Calculating Fitnesses from TSV files

Question

Calculating Fitnesses from TSV files

Closed this issue 5 years ago · 1 comments

I have successfully run Enrich2 on some of my sequencing data, but I want to add a few filters/normalizations to the counting step. I was hoping to provide Enrich2 with a set of TSV files for input counts and use those to calculate fitnesses.

As a base case, I tried using the TSV files that are output when I let Enrich2 count from the fastq reads (just to check syntax, etc.). It seems to recognize the data, but I get the following error message.

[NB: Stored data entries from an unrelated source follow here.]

-- ==== Sys2Proof/Machine/Flags.lean ====
section
/-! DEFINITION. Status bits: what a plain register write and read do to each access code (R15, R103 to R105),
the port layouts (R148), and the readiness bits with BT_READY_CHANGE (R122 to R129). -/

namespace Sys2Proof.Machine

/-! ### Access codes -/

/-- R111: the RWL fields of the block of an offset are locked. -/
def State.locked (s : State) (off : Nat) : Bool := (s.rd BT_LOCK_LOCK 0).testBit (off / 0x100000)

/-- R15: the word a register holds after a write of `v`, field by field of its access codes: RW takes the
value, W1C clears where `v` has ones, W1S sets, RWL takes the value unless the block is locked; RO and WO keep. -/
def accessWrite (r : Reg) (lock : Bool) (old v : Nat) : Nat :=
  let m := if lock then r.rw else r.rw ||| r.rwl
  (old ^^^ (old &&& (m ||| (v &&& r.w1c)))) ||| (v &&& m) ||| (v &&& r.w1s)

/-- R15: a plain write to element `i` of a register. -/
def State.plainWrite (s : State) (r : Reg) (i : Nat) (v : Word) : State :=
  let off := r.offset i
  s.setWord off (BitVec.ofNat 64 (accessWrite r (s.locked off) (s.word off).toNat v.toNat))

/-- R105: a read of a companion count register returns it and clears it. -/
def State.readCompanion (s : State) (off : Nat) : Word × State :=
  (s.word (companionOf off), s.setWord (companionOf off) 0)

/-! ### Lane groups and ports (R146 to R148) -/

/-- R148: the rate of logical port `n` in units of 100 Gb/s under a LAYOUT, zero where the port is absent. -/
def layoutRate (layout k : Nat) : Nat :=
  match layout, k with
  | 0, _ => 4
  | 1, 0 => 8
  | 1, 1 => 0
  | 1, _ => 4
  | 2, 0 => 4
  | 2, 1 => 4
  | 2, 2 => 8
  | 3, 0 => 8
  | 3, 2 => 8
  | 4, 0 => 16
  | _, _ => 0

/-- The rate of port `n` in units of 100 Gb/s; zero where it is absent. -/
def State.portRate (s : State) (n : Nat) : Nat := layoutRate (s.rd PC_LANE_GROUP_LAYOUT (n / 4)) (n % 4)

/-- R148: the lanes a port has. -/
def State.portLanes (s : State) (n : Nat) : Nat := s.portRate n / 2

/-- R148: the first logical lane of a port within its group. -/
def portFirstLane (n : Nat) : Nat := 2 * (n % 4)

/-- R152: the port is enabled. -/
def State.portEnabled (s : State) (n : Nat) : Bool := s.flag PC_PORT_CFG_ENABLE n

/-- R152: the port is a fabric port. -/
def State.isFabric (s : State) (n : Nat) : Bool := s.flag PC_PORT_CFG_KIND n

/-- R154: LINK of a port: 0 DOWN, 1 TRAINING, 2 LINK_INIT, 3 UP. -/
def State.link (s : State) (n : Nat) : Nat := s.rd PC_PORT_STATUS_LINK n

/-- R213: the port can take traffic: its link is UP and it is ready. -/
def State.portUsable (s : State) (n : Nat) : Bool := s.link n == 3 && s.portReady n

/-! ### Readiness (R122 to R129) -/

/-- R123: what FULL asks for. -/
def State.fullService (s : State) : Bool :=
  (List.range 9).all s.dieReady && s.readyAt (0, 15) && (List.range 8).all s.pipeReady &&
  (List.range 12).all s.hbmReady && s.timeReady 0 && (List.range 16).all (fun e => s.readyAt (0, 38 + e)) &&
  (List.range 4).all (fun m => s.readyAt (0, 54 + m)) && (List.range 176).all s.tileReady &&
  (List.range 1024).all (fun n => s.portRate n == 0 || !s.portEnabled n || s.portReady n)

/-- R129: one readiness bit changes: the map, BT_READY_CHANGE and the event. -/
def State.readyBit (s : State) (place : Nat × Nat) (up : Bool) (kind logical : Nat) : State :=
  let w := s.rd BT_READY_MAP_BITS place.1
  if w.testBit place.2 = up then s
  else
    let t := s.wr BT_READY_MAP_BITS place.1 (w ^^^ 2 ^ place.2)
    if up then (t.setErr BT_READY_CHANGE_ROSE 0).raise { code := 0x0102, kind := kind, logical := logical }
    else (t.setErr BT_READY_CHANGE_FELL 0).raise { code := 0x0103, kind := kind, logical := logical }

/-- R123: FULL follows its condition, and that it stood is remembered (R625). DESIGN CHOICE (log 18): FULL is a readiness bit of BT_READY_CHANGE too. -/
def State.settleFull (s : State) : State :=
  let full := s.fullService
  State.readyBit { s with fh := { s.fh with fullSeen := s.fh.fullSeen || full } } (0, 63) full 0 63

/-- The resource kind (R619) and logical number an event about a function carries; functions without a kind
carry kind 0. -/
def fnResource : Fn → Nat × Nat
  | .die d => (11, d.val)
  | .pilot => (0, 0)
  | .pipe p => (3, p.val)
  | .hbm h => (5, h.val)
  | .time d => (0, d.val)
  | .engine e => (7, e.val)
  | .laser m => (0, m.val)
  | .port n => (2, n.val)
  | .tile t => (4, t.val)

/-- One function's bit rises, with no look at FULL. -/
def State.riseBit (s : State) (f : Fn) : State := s.readyBit (fnPlace f) true (fnResource f).1 (fnResource f).2

/-- One function's bit falls, with no look at FULL. -/
def State.fallBit (s : State) (f : Fn) : State := s.readyBit (fnPlace f) false (fnResource f).1 (fnResource f).2

/-- R124: the functions whose row names a function in its last column. -/
def dependents : Fn → List Fn
  | .die d =>
    if d.val < 4 then [.pipe (Fin.ofNat 8 (2 * d.val)), .pipe (Fin.ofNat 8 (2 * d.val + 1))]
    else if d.val < 6 then
      (List.range 6).map (fun k => Fn.hbm (Fin.ofNat 12 (6 * (d.val - 4) + k))) ++
      (List.range 512).map (fun k => Fn.port (Fin.ofNat 1024 (512 * (d.val - 4) + k)))
    else if d.val < 8 then (List.range 88).map (fun k => Fn.tile (Fin.ofNat 176 (88 * (d.val - 6) + k)))
    else (List.range 8).map (fun k => Fn.die (Fin.ofNat 9 k)) ++ [.time 0, .time 1]
  | .pilot =>
    (List.range 8).map (fun k => Fn.pipe (Fin.ofNat 8 k)) ++ (List.range 12).map (fun k => Fn.hbm (Fin.ofNat 12 k)) ++
    (List.range 4).map (fun k => Fn.laser (Fin.ofNat 4 k)) ++ (List.range 176).map (fun k => Fn.tile (Fin.ofNat 176 k))
  | .pipe p => (List.range 128).map (fun k => Fn.port (Fin.ofNat 1024 (128 * p.val + k)))
  | .laser m => (List.range 4).map (fun k => Fn.engine (Fin.ofNat 16 (4 * m.val + k)))
  | .engine e => (List.range 64).map (fun k => Fn.port (Fin.ofNat 1024 (64 * e.val + k)))
  | .hbm _ => []
  | .time _ => []
  | .port _ => []
  | .tile _ => []

/-- R128: a function that is ready falls, and after it every ready function that needs it. -/
def State.fallWith (s : State) (f : Fn) : Nat → State
  | 0 => s.fallBit f
  | fuel + 1 => if s.ready f then (dependents f).foldl (fun t g => State.fallWith t g fuel) (s.fallBit f) else s

/-- R128: a function leaves service. -/
def State.fall (s : State) (f : Fn) : State := (s.fallWith f 4).settleFull

/-- A function's bit rises. -/
def State.rise (s : State) (f : Fn) : State := (s.riseBit f).settleFull

end Sys2Proof.Machine
end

2019-02-20 19:51:12,661 [Test] Creating new HDF5 data store "~/[directory]/Test_exp.h5"
2019-02-20 19:51:12,663 [Test] No existing calculated values in file
2019-02-20 19:51:12,663 [SL1SL2_1] Creating new HDF5 data store "~/[directory]/SL1SL2_1_sel.h5"
2019-02-20 19:51:12,664 [SL1SL2_1] No existing calculated values in file
2019-02-20 19:51:12,665 [r1_t0] Creating new HDF5 data store "~/[directory]/r1_t0_lib.h5"
2019-02-20 19:51:12,666 [r1_t0] No existing calculated values in file
2019-02-20 19:51:12,666 [r1_t2] Creating new HDF5 data store "~/[directory]/r1_t2_lib.h5"
2019-02-20 19:51:12,668 [r1_t2] No existing calculated values in file
2019-02-20 19:51:12,668 [r1_t4] Creating new HDF5 data store "~/[directory]/r1_t4_lib.h5"
2019-02-20 19:51:12,669 [r1_t4] No existing calculated values in file
2019-02-20 19:51:12,669 [r1_t6] Creating new HDF5 data store "~/[directory]/r1_t6_lib.h5"
2019-02-20 19:51:12,671 [r1_t6] No existing calculated values in file
2019-02-20 19:51:12,671 [r1_t8] Creating new HDF5 data store "~/[directory]/r1_t8_lib.h5"
2019-02-20 19:51:12,672 [r1_t8] No existing calculated values in file
2019-02-20 19:51:12,673 [r1_t12] Creating new HDF5 data store "~/[directory]/r1_t12_lib.h5"
2019-02-20 19:51:12,675 [r1_t12] No existing calculated values in file
2019-02-20 19:51:12,675 [r1_t16] Creating new HDF5 data store "~/[directory]/r1_t16_lib.h5"
2019-02-20 19:51:12,676 [r1_t16] No existing calculated values in file
2019-02-20 19:51:12,677 [r1_t18] Creating new HDF5 data store "~/[directory]/r1_t18_lib.h5"
2019-02-20 19:51:12,678 [r1_t18] No existing calculated values in file
2019-02-20 19:51:12,680 [SL1SL2_1] Counting for each time point (variants)
2019-02-20 19:51:15,221 [r1_t0] Converting raw variants counts to main counts
2019-02-20 19:51:16,893 [r1_t0] Counted 1319436 variants (219842 unique) after query
2019-02-20 19:51:16,895 [r1_t0] Counting synonymous variants
2019-02-20 19:51:34,243 [r1_t0] Counted 1319436 synonymous (153176 unique)
2019-02-20 19:51:35,192 [r1_t2] Converting raw variants counts to main counts
2019-02-20 19:51:35,803 [r1_t2] Counted 934148 variants (111982 unique) after query
2019-02-20 19:51:35,805 [r1_t2] Counting synonymous variants
2019-02-20 19:51:35,829 [Test] Invalid coding variant string.

Any idea what format I should use? Would the following work (where I use the actual sequence that is coding sequence in the seqlib input + the mutation)?

     Count
_wt    ##
_sy    ##
[nucleotide sequence 1]    ##
[nucleotide sequence 2]    ##
[nucleotide sequence 3]    ##
...

Answer 1 · 2019-02-21T04:22:30.000Z

I fixed the problem by changing the Seqlib type from basic to identifier only.